Thread: Showing a function is not surjective

1. Showing a function is not surjective

Hi, I've got a question here and I've got to show that a function is not surjective.

To do this I've got to find a value that the function cannot equal, but I'm not sure how to do this, is trail and error the right way or is there a more formal approach?

Here's the actual function:

$\displaystyle f : \mathbb{R}$ \$\displaystyle \frac{1}{3} \to \mathbb{R}$ given by $\displaystyle f(x) = \frac{5x+1}{3x-1}$

2. There's no real x such that f(x)=5/3, which is the horizontal asymptote.
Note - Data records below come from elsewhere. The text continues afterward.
/-- A gauge of origin LOAD starts on the terms of R74, aborting a host gauge. -/
def startLoadGauge (c : CompId) (s : State) : State :=
  let s := abortHostGauge c s
  setComp c { s.compartments.get c with gauge := some { origin := .load, samples := 0, recent := [] } } s

/-- A load gauge still in flight on a compartment whose order has ended runs on as a host gauge (R171). -/
def handGaugeToHost (c : CompId) (s : State) : State :=
  let k := s.compartments.get c
  match k.gauge with
  | none => s
  | some g => setComp c { k with gauge := some { g with origin := .host } } s

/-- Docket variance: metered net less the docket's net (R174). -/
def docketVarianceOf (o : LoadOrder) : Int := (o.net : Int) - (o.expected * Config.litre : Nat)

/-- Gauge variance, when both gauges are present (R174). -/
def gaugeVarianceOf (o : LoadOrder) (after : Option Nat) : Option Int :=
  match o.gaugeBefore, after with
  | some b, some a => some (((a : Int) - b) - o.net)
  | _, _ => none

/-- A SETTLING order completes with the result of its after gauge (R174). -/
def completeOrder (slot : Nat) (o : LoadOrder) (after : Option Nat) (s : State) : State :=
  let s := setLoads
    { s.loads with
      orders := tableSet s.loads.orders slot
        { o with
          state := .complete
          gaugeAfter := after
          docketVariance := some (docketVarianceOf o)
          gaugeVariance := gaugeVarianceOf o after
          completed := some (siteTime s) }
      settleTimer := none
      watch := none } s
  raise (.load slot) (compareRestock o.compartment (releaseCompartment o.compartment s))

/-- A load gauge has ended with a net, or without one (R170, R174). -/
def loadGaugeEnded (net : Option Nat) (s : State) : State :=
  match activeOrder s with
  | none => s
  | some (slot, o) =>
    match o.state with
    | .armed =>
      setLoads
        { s.loads with
          orders := tableSet s.loads.orders slot { o with gaugeBefore := net }
          beforeEnded := true } s
    | .settling => completeOrder slot o net s
    | _ => s

/-! ### Site-day rollover (R182) -/

/-- Day used and day overrun become 0 in every non-FREE record, with a fresh check word; DAY is raised. -/
def rollover (s : State) : State :=
  raise .day
    { s with
      machines := s.machines.map (fun p => (p.1, machineStamp { p.2 with used := 0, overrun := 0 }))
      timebase := { s.timebase with lastRollover := some s.timebase.count } }

/-- How many rollover instants lie in the counts 0 to `t`, for rollover second `r`. -/
def instantsUpTo (r t : Nat) : Nat := if t < r then 0 else (t - r) / Config.dayLength + 1

/-- Some rollover instant lies after `a` and at or before `b`. -/
def instantBetween (r a b : Nat) : Bool := decide (instantsUpTo r a < instantsUpTo r b)

end Sys2Proof.Machine
end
3. Originally Posted by Black
There's no real x such that f(x)=5/3, which is the horizontal asymptote.
Ohh yeh thank you!

4. A direct way to do it is to set up the equation $\displaystyle \frac{5x+1}{3x-1}= y$ and try to solve for x.

$\displaystyle 5x+1= (3x+1)y= 3xy+ y$. 5x- 3xy= y - 1. (5- 3y)x= y- 1.

$\displaystyle x= \frac{y-1}{5- 3y}$ as long as the denominator is not 0.

If 5- 3y= 0, that is, if $\displaystyle y= \frac{3}{5}$, there is no such x.

5. Originally Posted by HallsofIvy
A direct way to do it is to set up the equation $\displaystyle \frac{5x+1}{3x-1}= y$ and try to solve for x.

$\displaystyle 5x+1= (3x+1)y= 3xy+ y$. 5x- 3xy= y - 1. (5- 3y)x= y- 1.

$\displaystyle x= \frac{y-1}{5- 3y}$ as long as the denominator is not 0.

If 5- 3y= 0, that is, if $\displaystyle y= \frac{3}{5}$, there is no such x.
Thanks for the reply, that's a good way of thinking of it.